Unnamed: 0_level_0,length
ip_dst,Unnamed: 1_level_1
192.168.1.23,107974
128.135.164.125,28166
192.168.1.1,2591


Define a reverse lookup function.

In [19]:
from dns import resolver
from dns import reversename

# test reverse DNS lookup
addr = reversename.from_address('34.193.201.2')
print(resolver.query(addr, "PTR")[0])

ec2-34-193-201-2.compute-1.amazonaws.com.


In [20]:
# test reverse DNS lookup
addr = reversename.from_address('204.80.104.218')
print(resolver.query(addr, "PTR")[0])

zoomnye218mmr.ny.zoom.us.


In [21]:
def reverse_lookup(ip):
    if str(ip) == 'None':
        return 'None'
    addr = reversename.from_address(ip)
    try:
        return str(resolver.query(addr, "PTR")[0])
    except Exception as e:
        return 'N/A'

### Apply a Function to an Entire Dataframe

Use the pandas `apply` function to create a new column with the DNS names associated with each destination. 

Then look at the unique destination IP addresses in the trace.

In [22]:
pcap['name_dst'] = pcap['ip_dst'].apply(reverse_lookup)

In [23]:
unique_dst_name = pd.DataFrame(pcap['name_dst'].unique())[0]
print(unique_dst_name)

0                     N/A
1    hnd.cs.uchicago.edu.
Name: 0, dtype: object


## Functions

It is often useful to encapsulate functionality in functions so that we can use those functions again.

Write functions to count ("sum") the length field so that we can know how much total traffic in bytes is sent to each destination, either by IP address or by name.

In [24]:
def volume_stats_by_ip(pcap):
    return pcap.loc[:,['ip_dst','length']].groupby('ip_dst').sum().sort_values(by=['length'], ascending=False)

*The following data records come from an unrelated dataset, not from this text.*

theorem wake_fromDoze (depth : s.power.depth = 2) (source : w = .bell ∨ w = .berthMessage ∨ w = .tideMark) (acts : s.heldActs = []) :
    Runs (.wake w) s fun t => t.power.depth = 0 ∧ t.acc = [] ∧ (∀ p : Fin 16, s.portState p = 3 → t.portState p = 2)
      ∧ (s.power.brakeN = true → ∀ n : Fin 4, Tab.get 0 t.power.setpoints n = trimmed n (modeMv s.modeTarget)) := by
  refine ⟨s.wake w, rfl, ?_⟩
  have listed : wakes s.power.depth w = true := by rw [depth]; rcases source with rfl | rfl | rfl <;> rfl
  have changed := State.modeChanged_wakeNode depth
  have woken : s.wakeNode.heldActs = [] := changed.heldActs.trans (s.heldActs_leaveDoze.trans acts)
  rw [State.wake_some listed, State.wakeFrom_light (by omega), State.deliverAwake_none woken]
  refine ⟨changed.depth.trans s.depth_leaveDoze, changed.acc.trans s.acc_leaveDoze, fun p held => ?_, fun released n => ?_⟩
  · have low := port_low p (o := 0x008) (by decide)
    have same : s.wakeNode.portState p = s.leaveDoze.portState p :=
      State.fldAt_of_reg (changed.reg (port_ne_power p 0x008 (by decide)) (by omega)) 0 3
    rw [same, State.portState_leaveDoze, held]
    rfl
  · rw [State.wakeNode_doze depth, if_pos (s.brakeN_leaveDoze.trans released)]
    exact State.setpoint_awakeIn _ _ n

theorem wake_fromDeep (depth : s.power.depth = 3) (source : w = .tideMark ∨ w = .comparator ∨ w = .management) :
    Runs (.wake w) s fun t => t.power = { s.power with wakeHeld := true } ∧ Only s t { s with power := t.power } [] := by
  refine ⟨s.wake w, rfl, ?_⟩
  have listed : wakes s.power.depth w = true := by rw [depth]; rcases source with rfl | rfl | rfl <;> rfl
  rw [State.wake_some listed, State.wakeFrom_deep depth, State.deliverAwake_asleep (by simp [depth])]
  exact ⟨rfl, Only.intro rfl rfl rfl (RegsBut.of_regs _ rfl)⟩

end

/-! ## DEEP_WAKE -/

theorem deepWake_rises {s : State} (depth : s.power.depth = 3) (held : s.power.wakeHeld = true) (late : s.power.deepFrom + 30_000_000 ≤ s.clock) :
    Runs .deepWake s fun t => t.power = { s.power with depth := 0, wakeHeld := false, slpDeepN := true } ∧ t.stage = 1
      ∧ Only s t { s with power := t.power, regs := t.regs } [at_ .boot 0x000] := by
  refine ⟨s.deepWake, rfl, ?_⟩
  have ready : ¬ (s.power.depth ≠ 3 ∨ ¬ s.power.wakeHeld ∨ s.clock < s.power.deepFrom + 30_000_000) := by
    simp [depth, held, late]
  rw [State.deepWake, if_neg ready]
  exact ⟨rfl, State.fldAt_putFld_same _ _ _ _ _ _ (by decide), Only.intro rfl rfl rfl (RegsBut.putFld _ _ _ _ (List.mem_singleton_self _))⟩

theorem deepWake_waits {s : State} (h : s.power.depth ≠ 3 ∨ s.power.wakeHeld = false ∨ s.clock < s.power.deepFrom + 30_000_000) :
    Runs .deepWake s fun t => t = s :=
  ⟨s.deepWake, rfl, if_pos (by simpa using h)⟩

/-- Settles O59, by what each depth's entry and wake does, the frame of the reply to the command and that of a forced mode. -/
theorem sleepAndWake : Obligations.SleepAndWake :=
  ⟨fun _ _ due => ⟨sleepEntry_idle due, sleepEntry_awake due, sleepEntry_doze due, sleepEntry_waits due, sleepEntry_deep due⟩,
    fun s w => ⟨fun none => ⟨s.wake w, rfl, State.wake_none none⟩, wake_fromIdle, wake_fromDoze, wake_fromDeep⟩,
    fun _ => ⟨deepWake_rises, deepWake_waits⟩⟩

end Sys2Proof.Claims
end

section
/-! Reads of RC registers (00 Table 0-3, 04 R114, 05 R137, 06 R165, 10 R261, 11 R304, 13 R346, R350, 19 R502). -/

namespace Sys2Proof.Claims

open Sys2Proof.Machine

/-- A write of 0 to all bits of a register leaves 0. -/
theorem setFld_whole_zero (w : Word) : setFld w 0 64 0 = 0 := by
  have whole : (setFld w 0 64 0).toNat = 0 := by rw [← fld_whole, fld_setFld_same _ _ _ _ (by decide), Nat.zero_mod]
  exact BitVec.eq_of_toNat_eq whole

section
variable {i : Instr} {s : State} {b : Block} {off : Nat}

/-- What a command does that answers with a register and leaves another value in it. -/
theorem runs_answer_and_put {left : Word}
    (h : exec i s = .next ((s.putReg b off left).answers 0 (leBytes 8 (s.reg b off).toNat))) :
    Runs i s fun t =>
      t.answer = { status := 0, data := leBytes 8 (s.reg b off).toNat } ∧ t.reg b off = left
        ∧ Only s t { s with regs := t.regs, answer := t.answer } [at_ b off] :=
  ⟨_, h, rfl, s.reg_putReg_same b off left, Only.intro rfl rfl rfl (RegsBut.setReg s _ (List.mem_singleton_self _))⟩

def volume_stats_by_name(pcap):
    return pcap.loc[:,['name_dst','length']].groupby('name_dst').sum().sort_values(by=['length'], ascending=False)

In [25]:
volume_stats_by_ip(pcap)

Unnamed: 0_level_0,length
ip_dst,Unnamed: 1_level_1
192.168.1.23,107974
128.135.164.125,28166
192.168.1.1,2591


In [26]:
volume_stats_by_name(pcap)

Unnamed: 0_level_0,length
name_dst,Unnamed: 1_level_1
,110565
hnd.cs.uchicago.edu.,28166


## Going Further

For homework, define some questions you want to ask about the network traffic trace and write some functions to analyze the trace.

Here are some example questions.  You can pick one of these or define one yourself:
* What is the maximum, median, minimum, and mean packet size?
* How many DNS queries (destination port 53) are there in this trace?
* What is the most popular DNS query in the trace?